The same reasoning is applied to the cases set out in paragraph 1b regarding the sectors of economic activity whose nature purportedly justifies the unlimited renewal of fixed-term contracts. According to the OKE, these sectors cover a very broad spectrum of services where there are no particular circumstances that would objectively justify their exemption from the protection provided by Article 5 from abuse when fixed-term contracts are entered into. If special needs arise in some cases, these fall under the content of the first sections of paragraph 1a of Article 5, which is in any case indicative in nature. However, whole industries should under no circumstances be characterised as sectors which permanently justify the conclusion of an unlimited number of successive fixed-term contracts. On the contrary, such cases imply fixed, permanent needs and for that reason they require that personnel be hired under contracts of an indefinite duration.
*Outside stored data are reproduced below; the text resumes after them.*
/-- R145, with the overflow rows read as "at least the bound" (at `x + y = MAX` the exact sum is MAX too). -/
def Obligations.SaturatingLaneLaws : Prop :=
  (∀ (e : Elem) (x y x' : BitVec e.bits),
    let hi : Int := 2 ^ (e.bits - 1) - 1
    let lo : Int := -(2 ^ (e.bits - 1))
    (lo ≤ x.toInt + y.toInt → x.toInt + y.toInt ≤ hi → (satAdd e x y).toInt = x.toInt + y.toInt)
    ∧ ((x.toInt ≤ 0 ∧ 0 ≤ y.toInt) ∨ (0 ≤ x.toInt ∧ y.toInt ≤ 0) →
        (satAdd e x y).toInt = x.toInt + y.toInt)
    ∧ ((satAdd e x y).toInt = hi ↔ hi ≤ x.toInt + y.toInt)
    ∧ ((satAdd e x y).toInt = lo ↔ x.toInt + y.toInt ≤ lo)
    ∧ (hi < x.toInt + y.toInt → 0 < x.toInt ∧ 0 < y.toInt)
    ∧ (x.toInt + y.toInt < lo → x.toInt < 0 ∧ y.toInt < 0)
    ∧ (satAdd e x y =
        if x.msb = y.msb ∧ (x + y).msb ≠ x.msb then
          (if x.msb then BitVec.intMin e.bits else BitVec.intMax e.bits)
        else x + y)
    ∧ satAdd e x y = satAdd e y x
    ∧ satAdd e x 0#e.bits = x
    ∧ (x.toInt ≤ x'.toInt → (satAdd e x y).toInt ≤ (satAdd e x' y).toInt))
  ∧ satAdd .byte (satAdd .byte 0x7F#8 0x01#8) 0xFF#8 = 0x7E#8
  ∧ satAdd .byte 0x7F#8 (satAdd .byte 0x01#8 0xFF#8) = 0x7F#8

/-! ### Memory operands (20_memory.md) -/

/-- R51: little-endian operands, displacements and fetch. Byte `i` of an operand at `la` is the byte at `la + i`;
that an operand across the top of the address space goes on at 0 is the model's (log 14), and so is the address
of a code byte outside `Mode64` (log 16). -/
def Obligations.ByteOrderIsLittleEndian : Prop :=
  (∀ (s : State) (md : Mode) (p : Place) (n i : Nat), n ≤ 64 → i < n →
    (operandValue s md p n).extractLsb' (8 * i) 8 = operandByte s md p i
    ∧ lane .byte (operandValue s md p n) i = operandByte s md p i
    ∧ (2 * i + 1 < n →
        lane .word (operandValue s md p n) i = operandByte s md p (2 * i + 1) ++ operandByte s md p (2 * i))
    ∧ (byteAddr md p i).toNat = (p.la.toNat + i) % (if md = .mode64 then 2 ^ 64 else 2 ^ 32)
    ∧ (∀ d, s.translate .read p.seg (byteAddr md p i) = .shift d →
        operandByte s md p i = Memory.read s.mem (byteAddr md p i + d).toNat)
    ∧ (s.translation = [] →
        operandByte s md p i =
          Memory.read s.mem ((p.la.toNat + i) % (if md = .mode64 then 2 ^ 64 else 2 ^ 32)))
    ∧ ∀ m ≤ n, ∀ j < 8 * m, (operandValue s md p n).getLsbD j = (operandValue s md p m).getLsbD j)
  ∧ (∀ (s : State) (md : Mode) (n k : Nat) (b : Byte), fetchByte s md k = .ok b →
      (fetchFrom s md (n + 1) k).1 = b :: (fetchFrom s md n (k + 1)).1
      ∧ (s.translation = [] → b = Memory.read s.mem ((codeAddr s md 0).toNat + k)))
  ∧ (∀ (b0 b1 b2 b3 : Byte) (rest : List Byte),
      takeD16 (b0 :: b1 :: rest) = .ok (b1 ++ b0) rest
        ∧ takeD32 (b0 :: b1 :: b2 :: b3 :: rest) = .ok ((b3 ++ b2) ++ (b1 ++ b0)) rest)

/-- R53 in `Mode64`, with 64- and 32-bit addresses: of any address data, and of the operand of each format, whose
`next` is the address after the instruction. -/
def Obligations.EffectiveAddressInMode64 : Prop :=
  (∀ (s : State) (c : AddrInfo) (rm ix bs : BitVec 3) (sc : BitVec 2) (d : Disp) (d32 : BitVec 32),
    (.addrSize ∉ c.pfx →
      effAddr s .mode64 c (.base rm d) = s.readGpr (reg4 c.b rm) + d.value c.n
      ∧ effAddr s .mode64 c (.disp d32) = c.next + d32.signExtend 64
      ∧ effAddr s .mode64 c (.sib sc ix bs d) =
          s.readGpr (reg4 c.b bs)
            + (if reg4 c.x ix = 4#4 then 0#64 else s.readGpr (reg4 c.x ix) * BitVec.ofNat 64 (2 ^ sc.toNat))
            + d.value c.n
      ∧ effAddr s .mode64 c (.sibNoBase sc ix d32) =
          (if reg4 c.x ix = 4#4 then 0#64 else s.readGpr (reg4 c.x ix) * BitVec.ofNat 64 (2 ^ sc.toNat))
            + d32.signExtend 64)
    ∧ (.addrSize ∈ c.pfx →
        effAddr s .mode64 c (.base rm d) = lowBits 32 (s.readGpr (reg4 c.b rm) + d.value c.n)
        ∧ ∀ m, (effAddr s .mode64 c m).toNat < 2 ^ 32)
    ∧ (baseIsStack .mode64 c (.base rm d) = true ↔ c.b = false ∧ rm = 5#3)
    ∧ (baseIsStack .mode64 c (.sib sc ix bs d) = true ↔ c.b = false ∧ (bs = 4#3 ∨ bs = 5#3))
    ∧ baseIsStack .mode64 c (.disp d32) = false ∧ baseIsStack .mode64 c (.sibNoBase sc ix d32) = false)
  ∧ (∀ (n : Nat) (d8 : BitVec 8) (d32 : BitVec 32),
      Disp.none.value n = 0#64 ∧ (Disp.d8 d8).value n = d8.signExtend 64 * BitVec.ofNat 64 n
        ∧ (Disp.d32 d32).value n = d32.signExtend 64)
  ∧ ∀ s : State,
      (∀ l : LegInstr, .addrSize ∉ l.pfx →
        OperandForms s .mode64 (legAddr l s) 64 (rexBit Rex.x l.rex) (rexBit Rex.b l.rex) 1 l.len)
      ∧ (∀ v : VexInstr, .addrSize ∉ v.pfx →
        OperandForms s .mode64 (vexAddr v s) 64 v.vex.x v.vex.b 1 v.len)
      ∧ ∀ (n : EvexLen) (x : EvexInstr), .addrSize ∉ x.pfx →
        OperandForms s .mode64 (evexAddr n.bits x s) 64 x.x x.b (n.bits / 8) x.len

/-- R53 under 32-bit addressing: `Mode64` and real-address and virtual-8086 mode (log 2) with prefix 67, and
`Compat32` without it; the extension bits count in `Mode64` only. Of any address data, and of the operand of
each format; and the address size of each mode. -/
def Obligations.EffectiveAddressUnder32BitAddressing : Prop :=
  (∀ (s : State) (md : Mode) (c : AddrInfo) (rm ix bs : BitVec 3) (sc : BitVec 2) (d : Disp)
    (d32 : BitVec 32), addrBits md c.pfx = 32 →
    let num := fun (hi : Bool) (lo : BitVec 3) => reg4 (md == .mode64 && hi) lo
    let index := if num c.x ix = 4#4 then 0#64 else s.readGpr (num c.x ix) * BitVec.ofNat 64 (2 ^ sc.toNat)
    effAddr s md c (.base rm d) = lowBits 32 (s.readGpr (num c.b rm) + d.value c.n)
    ∧ effAddr s md c (.disp d32) =
        lowBits 32 ((if md = .mode64 then c.next else 0#64) + d32.signExtend 64)
    ∧ effAddr s md c (.sib sc ix bs d) = lowBits 32 (s.readGpr (num c.b bs) + index + d.value c.n)
    ∧ effAddr s md c (.sibNoBase sc ix d32) = lowBits 32 (index + d32.signExtend 64)
    ∧ (baseIsStack md c (.base rm d) = true ↔ num c.b rm = 5#4)
    ∧ (baseIsStack md c (.sib sc ix bs d) = true ↔ num c.b bs = 4#4 ∨ num c.b bs = 5#4)
    ∧ baseIsStack md c (.disp d32) = false ∧ baseIsStack md c (.sibNoBase sc ix d32) = false)
  ∧ (∀ (s : State) (md : Mode),
      (∀ l : LegInstr, addrBits md l.pfx = 32 →
        OperandForms s md (legAddr l s) 32 (rexBit Rex.x l.rex) (rexBit Rex.b l.rex) 1 l.len)
      ∧ (∀ v : VexInstr, addrBits md v.pfx = 32 →
        OperandForms s md (vexAddr v s) 32 v.vex.x v.vex.b 1 v.len)
      ∧ ∀ (n : EvexLen) (x : EvexInstr), addrBits md x.pfx = 32 →
        OperandForms s md (evexAddr n.bits x s) 32 x.x x.b (n.bits / 8) x.len)
  ∧ ∀ pfx : List Pfx,
      (addrBits .mode64 pfx = if .addrSize ∈ pfx then 32 else 64)
      ∧ (addrBits .compat32 pfx = if .addrSize ∈ pfx then 16 else 32)
      ∧ (addrBits .real pfx = if .addrSize ∈ pfx then 32 else 16)
      ∧ (addrBits .v86 pfx = if .addrSize ∈ pfx then 32 else 16)

/-- R94: an 8-bit displacement is multiplied by the size of the whole operand in an EVEX row and by 1 in any
other; a 32-bit one is never scaled. -/
def Obligations.EightBitDisplacementsAreScaled : Prop :=
  ∀ (s : State) (rm : BitVec 3) (d : BitVec 8) (d32 : BitVec 32),
    (∀ (n : EvexLen) (x : EvexInstr), .addrSize ∉ x.pfx →
      (place s .mode64 (evexAddr n.bits x s) (.base rm (.d8 d))).ea =
          s.readGpr (reg4 x.b rm) + d.signExtend 64 * BitVec.ofNat 64 (n.bits / 8)
      ∧ (place s .mode64 (evexAddr n.bits x s) (.base rm (.d32 d32))).ea =
          s.readGpr (reg4 x.b rm) + d32.signExtend 64)
    ∧ (∀ v : VexInstr, .addrSize ∉ v.pfx →
      (place s .mode64 (vexAddr v s) (.base rm (.d8 d))).ea =
          s.readGpr (reg4 v.vex.b rm) + d.signExtend 64
      ∧ (place s .mode64 (vexAddr v s) (.base rm (.d32 d32))).ea =
          s.readGpr (reg4 v.vex.b rm) + d32.signExtend 64)
    ∧ ∀ l : LegInstr, .addrSize ∉ l.pfx →
      (place s .mode64 (legAddr l s) (.base rm (.d8 d))).ea =
          s.readGpr (reg4 (rexBit Rex.b l.rex) rm) + d.signExtend 64
      ∧ (place s .mode64 (legAddr l s) (.base rm (.d32 d32))).ea =
          s.readGpr (reg4 (rexBit Rex.b l.rex) rm) + d32.signExtend 64

/-- R53, the table for 16-bit addressing (`Compat32` with prefix 67, and real-address and virtual-8086 mode
without it: log 2), what a displacement adds, and the factor `N` of each format. -/
def Obligations.EffectiveAddressUnder16BitAddressing : Prop :=
  (∀ (s : State) (md : Mode) (c : AddrInfo) (d : Disp16) (d16 : BitVec 16), addrBits md c.pfx = 16 →
    let bx := s.readGpr 3#4
    let bp := s.readGpr 5#4
    let si := s.readGpr 6#4
    let di := s.readGpr 7#4
    effAddr s md c (.base16 0#3 d) = lowBits 16 (bx + si + d.value c.n)
    ∧ effAddr s md c (.base16 1#3 d) = lowBits 16 (bx + di + d.value c.n)
    ∧ effAddr s md c (.base16 2#3 d) = lowBits 16 (bp + si + d.value c.n)
    ∧ effAddr s md c (.base16 3#3 d) = lowBits 16 (bp + di + d.value c.n)
    ∧ effAddr s md c (.base16 4#3 d) = lowBits 16 (si + d.value c.n)
    ∧ effAddr s md c (.base16 5#3 d) = lowBits 16 (di + d.value c.n)
    ∧ effAddr s md c (.base16 6#3 d) = lowBits 16 (bp + d.value c.n)
    ∧ effAddr s md c (.base16 7#3 d) = lowBits 16 (bx + d.value c.n)
    ∧ effAddr s md c (.disp16 d16) = d16.setWidth 64
    ∧ (∀ rm, baseIsStack md c (.base16 rm d) = true ↔ rm = 2#3 ∨ rm = 3#3 ∨ rm = 6#3)
    ∧ baseIsStack md c (.disp16 d16) = false)
  ∧ (∀ (n : Nat) (d8 : BitVec 8) (d16 : BitVec 16),
      Disp16.none.value n = 0#64 ∧ (Disp16.d8 d8).value n = d8.signExtend 64 * BitVec.ofNat 64 n
        ∧ (Disp16.d16 d16).value n = d16.signExtend 64)
  ∧ ∀ (s : State) (md : Mode) (rm : BitVec 3) (d8 : BitVec 8),
      (∀ l : LegInstr, addrBits md l.pfx = 16 →
        (place s md (legAddr l s) (.base16 rm (.d8 d8))).ea = lowBits 16 (base16 s rm + d8.signExtend 64))
      ∧ (∀ v : VexInstr, addrBits md v.pfx = 16 →
        (place s md (vexAddr v s) (.base16 rm (.d8 d8))).ea = lowBits 16 (base16 s rm + d8.signExtend 64))
      ∧ ∀ (n : EvexLen) (x : EvexInstr), addrBits md x.pfx = 16 →
        (place s md (evexAddr n.bits x s) (.base16 rm (.d8 d8))).ea =
          lowBits 16 (base16 s rm + d8.signExtend 64 * BitVec.ofNat 64 (n.bits / 8))

/-- R54: the segment of an operand and its linear address, of any address data and of the operand of each
format. Outside `Mode64` the rule speaks of `Compat32`; that real-address and virtual-8086 mode do the same,
modulo 2^32 too, is the model's (log 2). -/
def Obligations.LinearAddressOfOperand : Prop :=
  (∀ (s : State) (md : Mode) (c : AddrInfo) (m : MemForm),
    (segOverride c.pfx = none →
      (place s md c m).seg = if baseIsStack md c m then .ss else .ds)
    ∧ (∀ r, segOverride c.pfx = some r → (md ≠ .mode64 ∨ r = .fs ∨ r = .gs) → (place s md c m).seg = r)
    ∧ (∀ r, segOverride c.pfx = some r → md = .mode64 → r ≠ .fs → r ≠ .gs →
        (place s md c m).seg = if baseIsStack md c m then .ss else .ds)
    ∧ (md = .mode64 →
        (place s md c m).la =
          (match (place s md c m).seg with
            | .fs => s.fs.base + (place s md c m).ea
            | .gs => s.gs.base + (place s md c m).ea
            | .es => (place s md c m).ea
            | .cs => (place s md c m).ea
            | .ss => (place s md c m).ea
            | .ds => (place s md c m).ea))
    ∧ (md ≠ .mode64 →
        (place s md c m).la.toNat =
          ((s.segment (place s md c m).seg).base.toNat + (place s md c m).ea.toNat) % 2 ^ 32))
  ∧ (∀ (s : State) (md : Mode),
      (∀ l : LegInstr, OperandSegment s md (legAddr l s) l.pfx)
      ∧ (∀ v : VexInstr, OperandSegment s md (vexAddr v s) v.pfx)
      ∧ ∀ (n : EvexLen) (x : EvexInstr), OperandSegment s md (evexAddr n.bits x s) x.pfx)
  ∧ ∀ pfx : List Pfx,
      (segOverride pfx = none ↔ ∀ r, .seg r ∉ pfx) ∧ ∀ r, segOverride pfx = some r → .seg r ∈ pfx

/-- R57's `MemWrite`, and the canonical form it keeps (log 9): each byte goes to its address, no other byte
changes. -/
def Obligations.MemWriteStoresEachByte : Prop :=
  ∀ (m : Memory) (a : Quad) (n : Nat) (v : VecReg), Memory.wf m → n ≤ 64 → a.toNat + n ≤ 2 ^ 64 →
    Memory.wf (memWrite m a n v)
    ∧ (∀ i < n, Memory.read (memWrite m a n v) (a.toNat + i) = v.extractLsb' (8 * i) 8)
    ∧ ∀ x, (∀ i < n, x ≠ a.toNat + i) → Memory.read (memWrite m a n v) x = Memory.read m x

/-! ### Completion: the result and the frame of every row -/

/-- R124, R130, R132, with 10_state.md R23: the MMX rows, register and memory source. -/
def Obligations.MmxRowsComplete : Prop :=
  ∀ (e : Elem) (l : LegInstr) (s : State) (md : Mode),
    s.mode = some md → MmxEnabled s l → s.ts = false → s.x87Es = false →
    RmReady s md .mmx (legAddr l s) (· < 8) l.rm →
    ∃ t, exec (rowMmx e l) s = .next t
      ∧ (∀ i < 64 / e.bits,
          LaneIsSum e ((t.readMm l.reg).setWidth 512) ((s.readMm l.reg).setWidth 512)
            (match l.rm with
              | .reg r => (s.readMm r).setWidth 512
              | .mem m => operandValue s md (place s md (legAddr l s) m) 8) i)
      ∧ (t.readFpr l.reg).extractLsb' 64 16 = 0xFFFF#16
      ∧ (∀ r, r ≠ l.reg → t.readFpr r = s.readFpr r)
      ∧ t.x87Top = 0#3 ∧ t.x87Tag = 0x0000#16
      ∧ (∀ j, ¬ (11 ≤ j ∧ j ≤ 13) → t.x87Status.getLsbD j = s.x87Status.getLsbD j)
      ∧ t.rip = nextRip md s.rip l.len
      ∧ t.zmm = s.zmm ∧ Kept s t

/-- R124, R127, R131, R133: the legacy SSE rows. -/
def Obligations.SseRowsComplete : Prop :=
  ∀ (e : Elem) (l : LegInstr) (s : State) (md : Mode),
    s.mode = some md → SseEnabled s l → s.ts = false →
    RmReady s md .sse (legAddr l s) (· < 16) l.rm →
    ∃ t, exec (rowSse e l) s = .next t
      ∧ (∀ i < 128 / e.bits,
          LaneIsSum e (t.readZmm l.xmmDst) (s.readZmm l.xmmDst)
            (match l.rm with
              | .reg r => s.readZmm (l.xmmRm r)
              | .mem m => operandValue s md (place s md (legAddr l s) m) 16) i)
      ∧ (∀ j, 128 ≤ j → (t.readZmm l.xmmDst).getLsbD j = (s.readZmm l.xmmDst).getLsbD j)
      ∧ t.rip = nextRip md s.rip l.len
      ∧ KeptZmmBut l.xmmDst s t ∧ KeptX87 s t ∧ Kept s t

/-- R125, R127, R134 to R137: the VEX rows. A memory operand may have any alignment, but where alignment checking
is in force: there it is 8-byte aligned, or the parameter `alignment_check` is `no` (R166, D21; log 11). -/
def Obligations.VexRowsComplete : Prop :=
  ∀ (e : Elem) (n : VexLen) (v : VexInstr) (s : State) (md : Mode),
    s.mode = some md → VexEnabled n s md v → s.ts = false →
    RmReady s md .vector (vexAddr v s) (· < n.bits / 8) v.rm →
    ∃ t, exec (rowVex e n v) s = .next t
      ∧ (∀ i < n.bits / e.bits,
          LaneIsSum e (t.readZmm v.dst) (s.readZmm v.src1)
            (match v.rm with
              | .reg r => s.readZmm (v.rmReg r)
              | .mem m => operandValue s md (place s md (vexAddr v s) m) (n.bits / 8)) i)
      ∧ ZeroFrom n.bits (t.readZmm v.dst)
      ∧ t.rip = nextRip md s.rip v.len
      ∧ KeptZmmBut v.dst s t ∧ KeptX87 s t ∧ Kept s t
As regards the adoption of the two additional measures to prevent abuse, and in particular the maximum number of renewals and the maximum total duration of successive contracts, as provided for in paragraph 3 of Article 5, the OKE is in agreement, at least in principle. However, it is very opposed to the wording that these provisions apply 'without the existence any of the reasons set out in paragraph 1 of Article 5'. It its view, such a wording makes the purpose of the positive provisions of paragraph 3 self-negating since, as the OKE has argued, these reasons are very broad in scope.
Commentary
The creation of a legislative framework to regulate the terms and conditions of employment of workers under fixed-term contracts, in compliance with EU Directive 1999/70/EC, has long been a basic demand of the trade unions (GR0207101N) and a cause of great social tension. In this context, the passage of PD 81/2003 is of great importance, especially insofar as it fills a significant part of the gaps in Greek legislation on the issue of fixed-term contracts. The great number of exceptions, however, is contrary to the spirit and the letter of the Directive, limiting its scope to a significant degree, and at the same time retaining all prohibitive provisions for the broader public sector. It should be noted that around 65% of workers employed under fixed-term contracts are not covered by the PD, and that legal action is the only form of recourse offered to these workers. Also of importance is the date on which the PD came into force, since failure to make it retroactive is unfair to a great number of workers whose rights were violated before the relevant legislation came onto the books. Furthermore, the unanimous rejection by the social partners of a large part of the content of the new law creates many questions over the implementation of the PD in practice. Since the government did not take the observations of the most representative social bodies into consideration, as expressed in the relevant OKE opinion, serious questions also emerge with regard to the state’s use of the institutions of social dialogue. (Evangelia Soumeli, INE/GSEE)
Eurofound recommends citing this publication in the following way.
Eurofound (2003), EU fixed-term work Directive transposed, article.